Work to complete
Your answer must consist of exactly the lines below, starting with the line with "v).gpio = s.gpio := rfl" and going on through the line with "v).nor = s.nor := rfl", and nothing else.

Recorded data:
⟨

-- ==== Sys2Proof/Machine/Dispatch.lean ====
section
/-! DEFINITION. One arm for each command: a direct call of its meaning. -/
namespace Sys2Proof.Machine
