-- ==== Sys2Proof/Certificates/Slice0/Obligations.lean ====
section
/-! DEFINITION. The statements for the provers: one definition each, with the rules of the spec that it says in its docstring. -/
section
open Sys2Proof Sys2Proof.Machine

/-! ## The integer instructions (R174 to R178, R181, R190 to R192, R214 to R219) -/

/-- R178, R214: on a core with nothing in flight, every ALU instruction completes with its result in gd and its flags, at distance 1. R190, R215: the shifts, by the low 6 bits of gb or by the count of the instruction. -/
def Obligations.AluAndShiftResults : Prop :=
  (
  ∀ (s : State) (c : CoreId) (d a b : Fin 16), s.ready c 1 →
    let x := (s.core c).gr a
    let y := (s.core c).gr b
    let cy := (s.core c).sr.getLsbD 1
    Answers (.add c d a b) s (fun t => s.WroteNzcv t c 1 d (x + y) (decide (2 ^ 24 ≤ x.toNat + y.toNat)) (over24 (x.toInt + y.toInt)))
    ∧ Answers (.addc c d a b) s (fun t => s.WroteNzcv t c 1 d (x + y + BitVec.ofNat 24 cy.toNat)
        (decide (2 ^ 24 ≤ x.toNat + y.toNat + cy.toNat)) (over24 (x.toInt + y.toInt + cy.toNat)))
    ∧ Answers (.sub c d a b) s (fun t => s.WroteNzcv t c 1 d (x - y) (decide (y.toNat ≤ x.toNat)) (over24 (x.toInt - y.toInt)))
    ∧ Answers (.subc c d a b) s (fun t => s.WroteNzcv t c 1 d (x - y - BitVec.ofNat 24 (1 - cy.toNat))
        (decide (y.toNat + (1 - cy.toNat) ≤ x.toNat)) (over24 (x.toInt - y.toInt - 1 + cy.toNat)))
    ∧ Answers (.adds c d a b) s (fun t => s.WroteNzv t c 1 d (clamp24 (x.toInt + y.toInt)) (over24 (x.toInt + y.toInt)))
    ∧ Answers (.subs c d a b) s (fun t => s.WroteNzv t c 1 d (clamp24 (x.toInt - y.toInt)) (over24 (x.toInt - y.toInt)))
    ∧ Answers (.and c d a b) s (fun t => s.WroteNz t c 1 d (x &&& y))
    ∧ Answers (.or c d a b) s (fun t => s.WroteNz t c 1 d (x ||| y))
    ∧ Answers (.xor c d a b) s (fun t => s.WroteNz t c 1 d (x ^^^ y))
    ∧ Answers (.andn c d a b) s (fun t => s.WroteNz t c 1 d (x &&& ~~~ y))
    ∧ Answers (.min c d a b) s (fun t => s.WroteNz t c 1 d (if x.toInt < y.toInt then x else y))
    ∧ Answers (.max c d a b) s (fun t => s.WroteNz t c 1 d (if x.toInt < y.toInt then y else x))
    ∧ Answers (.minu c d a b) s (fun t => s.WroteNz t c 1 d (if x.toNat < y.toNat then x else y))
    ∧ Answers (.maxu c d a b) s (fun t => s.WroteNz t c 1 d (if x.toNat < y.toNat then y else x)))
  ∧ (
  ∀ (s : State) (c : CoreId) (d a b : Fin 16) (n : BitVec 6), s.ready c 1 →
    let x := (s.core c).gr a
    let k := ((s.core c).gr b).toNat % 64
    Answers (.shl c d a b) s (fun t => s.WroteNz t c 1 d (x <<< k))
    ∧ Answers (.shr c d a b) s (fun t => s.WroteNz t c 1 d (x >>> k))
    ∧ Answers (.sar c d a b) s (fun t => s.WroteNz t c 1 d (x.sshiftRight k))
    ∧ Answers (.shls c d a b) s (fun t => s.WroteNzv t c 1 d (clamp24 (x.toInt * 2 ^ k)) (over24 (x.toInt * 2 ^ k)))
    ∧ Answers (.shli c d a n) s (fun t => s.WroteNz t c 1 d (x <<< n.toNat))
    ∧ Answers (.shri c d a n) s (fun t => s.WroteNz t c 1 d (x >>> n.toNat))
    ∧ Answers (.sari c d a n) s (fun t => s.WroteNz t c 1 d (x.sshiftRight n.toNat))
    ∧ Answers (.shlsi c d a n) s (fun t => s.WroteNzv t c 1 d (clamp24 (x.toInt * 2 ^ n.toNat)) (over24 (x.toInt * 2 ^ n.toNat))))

⟩
⟨

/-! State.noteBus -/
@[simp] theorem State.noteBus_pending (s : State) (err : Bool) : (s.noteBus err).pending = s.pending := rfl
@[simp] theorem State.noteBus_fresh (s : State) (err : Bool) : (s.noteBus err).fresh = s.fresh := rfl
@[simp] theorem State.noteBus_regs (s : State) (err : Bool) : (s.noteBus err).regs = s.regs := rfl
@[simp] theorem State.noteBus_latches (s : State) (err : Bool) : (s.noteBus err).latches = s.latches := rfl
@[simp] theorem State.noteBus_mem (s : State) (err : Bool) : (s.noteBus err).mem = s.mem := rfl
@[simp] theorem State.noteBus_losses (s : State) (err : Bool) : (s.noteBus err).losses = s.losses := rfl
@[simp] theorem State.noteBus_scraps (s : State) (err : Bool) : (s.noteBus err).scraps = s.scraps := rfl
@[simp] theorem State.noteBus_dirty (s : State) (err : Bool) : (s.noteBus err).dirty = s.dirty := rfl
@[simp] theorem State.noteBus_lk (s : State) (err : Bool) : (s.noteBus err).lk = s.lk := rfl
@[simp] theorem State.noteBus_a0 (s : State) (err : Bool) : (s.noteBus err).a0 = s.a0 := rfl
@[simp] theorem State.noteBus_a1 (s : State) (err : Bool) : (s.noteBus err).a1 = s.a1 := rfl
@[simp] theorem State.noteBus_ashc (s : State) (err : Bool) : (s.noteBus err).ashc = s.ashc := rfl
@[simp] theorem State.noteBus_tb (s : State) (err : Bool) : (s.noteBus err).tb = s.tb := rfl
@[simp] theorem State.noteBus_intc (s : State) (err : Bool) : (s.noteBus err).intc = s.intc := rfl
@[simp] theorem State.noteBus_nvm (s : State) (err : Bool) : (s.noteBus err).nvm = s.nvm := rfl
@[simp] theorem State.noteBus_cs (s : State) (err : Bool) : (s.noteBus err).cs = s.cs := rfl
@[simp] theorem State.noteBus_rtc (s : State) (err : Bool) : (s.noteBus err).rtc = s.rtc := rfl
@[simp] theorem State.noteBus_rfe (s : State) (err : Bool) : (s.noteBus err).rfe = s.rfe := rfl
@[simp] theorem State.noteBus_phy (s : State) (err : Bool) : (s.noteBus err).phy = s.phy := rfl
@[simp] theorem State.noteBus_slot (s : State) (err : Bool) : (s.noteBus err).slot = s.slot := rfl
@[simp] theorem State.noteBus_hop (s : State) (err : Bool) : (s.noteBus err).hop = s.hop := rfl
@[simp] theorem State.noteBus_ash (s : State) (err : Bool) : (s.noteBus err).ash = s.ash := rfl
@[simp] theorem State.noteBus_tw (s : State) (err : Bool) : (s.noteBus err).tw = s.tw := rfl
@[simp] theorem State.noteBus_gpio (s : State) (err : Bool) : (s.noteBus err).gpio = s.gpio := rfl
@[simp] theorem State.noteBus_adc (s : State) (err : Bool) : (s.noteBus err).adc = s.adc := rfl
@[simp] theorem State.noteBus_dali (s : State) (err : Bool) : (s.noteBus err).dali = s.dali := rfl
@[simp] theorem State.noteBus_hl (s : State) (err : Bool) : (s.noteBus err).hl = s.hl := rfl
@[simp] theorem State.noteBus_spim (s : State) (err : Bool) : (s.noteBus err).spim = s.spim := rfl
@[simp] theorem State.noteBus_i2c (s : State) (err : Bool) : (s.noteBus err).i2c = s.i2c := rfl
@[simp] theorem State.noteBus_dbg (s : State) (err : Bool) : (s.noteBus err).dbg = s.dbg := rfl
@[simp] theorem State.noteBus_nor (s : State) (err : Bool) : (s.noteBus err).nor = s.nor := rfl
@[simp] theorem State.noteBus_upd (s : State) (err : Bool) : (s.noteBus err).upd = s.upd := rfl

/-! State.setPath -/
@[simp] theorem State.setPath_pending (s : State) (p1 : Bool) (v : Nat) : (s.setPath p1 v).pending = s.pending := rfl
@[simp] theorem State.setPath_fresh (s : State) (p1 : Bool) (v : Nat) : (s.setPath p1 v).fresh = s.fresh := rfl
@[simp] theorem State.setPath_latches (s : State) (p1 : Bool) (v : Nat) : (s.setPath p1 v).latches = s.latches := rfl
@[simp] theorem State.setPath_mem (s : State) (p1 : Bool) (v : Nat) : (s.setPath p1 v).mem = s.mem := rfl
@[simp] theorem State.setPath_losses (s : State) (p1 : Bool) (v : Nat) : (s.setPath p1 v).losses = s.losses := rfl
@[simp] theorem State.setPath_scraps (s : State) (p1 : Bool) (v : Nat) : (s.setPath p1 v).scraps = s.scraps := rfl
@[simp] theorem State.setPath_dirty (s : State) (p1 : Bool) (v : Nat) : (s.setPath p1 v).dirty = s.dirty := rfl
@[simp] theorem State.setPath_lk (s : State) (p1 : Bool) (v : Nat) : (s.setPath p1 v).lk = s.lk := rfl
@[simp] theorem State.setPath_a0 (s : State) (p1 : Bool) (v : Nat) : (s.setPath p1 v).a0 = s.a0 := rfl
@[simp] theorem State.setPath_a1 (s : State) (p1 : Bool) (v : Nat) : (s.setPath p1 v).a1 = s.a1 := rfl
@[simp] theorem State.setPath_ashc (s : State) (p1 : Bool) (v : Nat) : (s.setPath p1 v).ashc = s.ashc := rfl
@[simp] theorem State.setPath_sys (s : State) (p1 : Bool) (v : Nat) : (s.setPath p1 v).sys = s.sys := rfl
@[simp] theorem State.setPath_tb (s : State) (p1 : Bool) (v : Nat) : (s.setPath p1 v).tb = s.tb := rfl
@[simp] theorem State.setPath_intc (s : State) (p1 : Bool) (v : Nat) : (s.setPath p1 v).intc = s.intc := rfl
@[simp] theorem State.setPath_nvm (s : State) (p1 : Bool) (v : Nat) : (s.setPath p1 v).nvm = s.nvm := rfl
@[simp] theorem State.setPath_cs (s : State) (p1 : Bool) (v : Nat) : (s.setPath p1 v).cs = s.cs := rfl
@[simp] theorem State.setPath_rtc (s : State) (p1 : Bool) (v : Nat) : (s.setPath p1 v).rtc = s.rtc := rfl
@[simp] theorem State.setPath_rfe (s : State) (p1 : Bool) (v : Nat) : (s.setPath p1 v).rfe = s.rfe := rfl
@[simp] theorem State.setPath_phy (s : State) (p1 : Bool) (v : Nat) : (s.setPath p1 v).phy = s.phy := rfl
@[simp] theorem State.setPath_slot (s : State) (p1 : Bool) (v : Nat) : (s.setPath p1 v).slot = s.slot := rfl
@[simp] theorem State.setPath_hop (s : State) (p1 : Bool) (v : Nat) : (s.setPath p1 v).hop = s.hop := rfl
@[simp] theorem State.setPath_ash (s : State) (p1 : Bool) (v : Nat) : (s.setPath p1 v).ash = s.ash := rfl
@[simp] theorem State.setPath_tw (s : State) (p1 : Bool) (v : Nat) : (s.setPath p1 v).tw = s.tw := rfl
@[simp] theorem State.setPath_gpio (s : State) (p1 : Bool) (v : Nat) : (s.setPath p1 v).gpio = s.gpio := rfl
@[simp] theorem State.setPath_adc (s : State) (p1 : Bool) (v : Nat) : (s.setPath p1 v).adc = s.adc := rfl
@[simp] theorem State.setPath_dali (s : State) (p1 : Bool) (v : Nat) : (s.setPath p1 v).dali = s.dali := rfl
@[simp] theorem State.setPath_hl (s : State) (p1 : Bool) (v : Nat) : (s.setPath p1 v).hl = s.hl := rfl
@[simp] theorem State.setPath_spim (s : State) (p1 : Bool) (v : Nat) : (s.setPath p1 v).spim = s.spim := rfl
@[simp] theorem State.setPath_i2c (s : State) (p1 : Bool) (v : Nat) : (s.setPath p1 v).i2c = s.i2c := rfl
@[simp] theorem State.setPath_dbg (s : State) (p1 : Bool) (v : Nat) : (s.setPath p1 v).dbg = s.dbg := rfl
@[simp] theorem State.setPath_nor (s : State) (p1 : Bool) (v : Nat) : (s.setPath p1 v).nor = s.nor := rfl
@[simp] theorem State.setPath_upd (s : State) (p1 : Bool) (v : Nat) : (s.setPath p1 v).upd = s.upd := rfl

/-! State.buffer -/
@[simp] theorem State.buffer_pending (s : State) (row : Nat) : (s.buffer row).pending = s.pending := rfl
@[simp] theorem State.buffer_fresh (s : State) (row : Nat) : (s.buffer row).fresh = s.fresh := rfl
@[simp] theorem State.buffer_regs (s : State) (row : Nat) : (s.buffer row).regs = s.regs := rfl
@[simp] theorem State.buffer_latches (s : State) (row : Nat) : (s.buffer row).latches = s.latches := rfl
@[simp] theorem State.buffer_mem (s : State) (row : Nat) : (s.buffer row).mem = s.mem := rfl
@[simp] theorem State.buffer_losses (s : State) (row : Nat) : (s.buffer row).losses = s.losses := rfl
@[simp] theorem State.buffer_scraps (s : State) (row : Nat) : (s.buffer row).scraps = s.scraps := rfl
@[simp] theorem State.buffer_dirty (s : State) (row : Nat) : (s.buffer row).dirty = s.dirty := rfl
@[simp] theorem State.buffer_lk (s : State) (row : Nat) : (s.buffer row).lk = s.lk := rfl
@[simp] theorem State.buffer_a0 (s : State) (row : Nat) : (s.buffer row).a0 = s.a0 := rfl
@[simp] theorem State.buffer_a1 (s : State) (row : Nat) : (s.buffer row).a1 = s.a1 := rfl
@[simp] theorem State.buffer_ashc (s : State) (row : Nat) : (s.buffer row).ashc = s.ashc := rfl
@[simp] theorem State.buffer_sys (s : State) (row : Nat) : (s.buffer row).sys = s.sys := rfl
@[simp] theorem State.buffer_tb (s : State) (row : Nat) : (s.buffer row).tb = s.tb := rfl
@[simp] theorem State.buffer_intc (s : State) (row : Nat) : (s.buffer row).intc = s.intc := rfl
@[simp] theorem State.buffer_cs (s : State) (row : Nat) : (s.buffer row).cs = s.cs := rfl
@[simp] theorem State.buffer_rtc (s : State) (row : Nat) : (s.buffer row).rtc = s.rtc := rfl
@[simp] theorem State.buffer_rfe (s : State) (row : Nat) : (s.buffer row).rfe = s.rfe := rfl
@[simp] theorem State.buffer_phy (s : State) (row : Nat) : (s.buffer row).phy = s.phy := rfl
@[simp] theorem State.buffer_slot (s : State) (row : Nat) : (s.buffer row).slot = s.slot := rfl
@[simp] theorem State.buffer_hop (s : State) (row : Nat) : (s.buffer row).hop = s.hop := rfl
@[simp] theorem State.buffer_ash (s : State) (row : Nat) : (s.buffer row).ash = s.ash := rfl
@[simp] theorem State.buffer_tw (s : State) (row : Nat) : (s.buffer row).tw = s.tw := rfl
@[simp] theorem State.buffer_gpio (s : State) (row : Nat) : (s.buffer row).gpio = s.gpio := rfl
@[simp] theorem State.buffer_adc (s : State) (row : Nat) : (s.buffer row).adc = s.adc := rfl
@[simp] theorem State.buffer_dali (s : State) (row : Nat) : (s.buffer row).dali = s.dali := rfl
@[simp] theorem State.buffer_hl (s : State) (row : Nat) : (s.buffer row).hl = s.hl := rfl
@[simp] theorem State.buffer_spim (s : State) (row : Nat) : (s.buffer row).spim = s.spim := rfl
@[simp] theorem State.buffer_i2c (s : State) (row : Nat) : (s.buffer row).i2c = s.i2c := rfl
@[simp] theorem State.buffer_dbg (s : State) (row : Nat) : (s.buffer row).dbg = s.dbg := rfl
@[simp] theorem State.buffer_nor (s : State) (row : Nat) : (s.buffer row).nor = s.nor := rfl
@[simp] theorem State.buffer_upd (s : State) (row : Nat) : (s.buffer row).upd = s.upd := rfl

⟩

Exercise response
@[simp] theorem State.setPath_gpio (s : State) (p1 : Bool) (v : Nat) : (s.setPath p1 v).gpio = s.gpio := rfl
@[simp] theorem State.setPath_adc (s : State) (p1 : Bool) (v : Nat) : (s.setPath p1 v).adc = s.adc := rfl
@[simp] theorem State.setPath_dali (s : State) (p1 : Bool) (v : Nat) : (s.setPath p1 v).dali = s.dali := rfl
@[simp] theorem State.setPath_hl (s : State) (p1 : Bool) (v : Nat) : (s.setPath p1 v).hl = s.hl := rfl
@[simp] theorem State.setPath_spim (s : State) (p1 : Bool) (v : Nat) : (s.setPath p1 v).spim = s.spim := rfl
@[simp] theorem State.setPath_i2c (s : State) (p1 : Bool) (v : Nat) : (s.setPath p1 v).i2c = s.i2c := rfl
@[simp] theorem State.setPath_dbg (s : State) (p1 : Bool) (v : Nat) : (s.setPath p1 v).dbg = s.dbg := rfl
@[simp] theorem State.setPath_nor (s : State) (p1 : Bool) (v : Nat) : (s.setPath p1 v).nor = s.nor := rfl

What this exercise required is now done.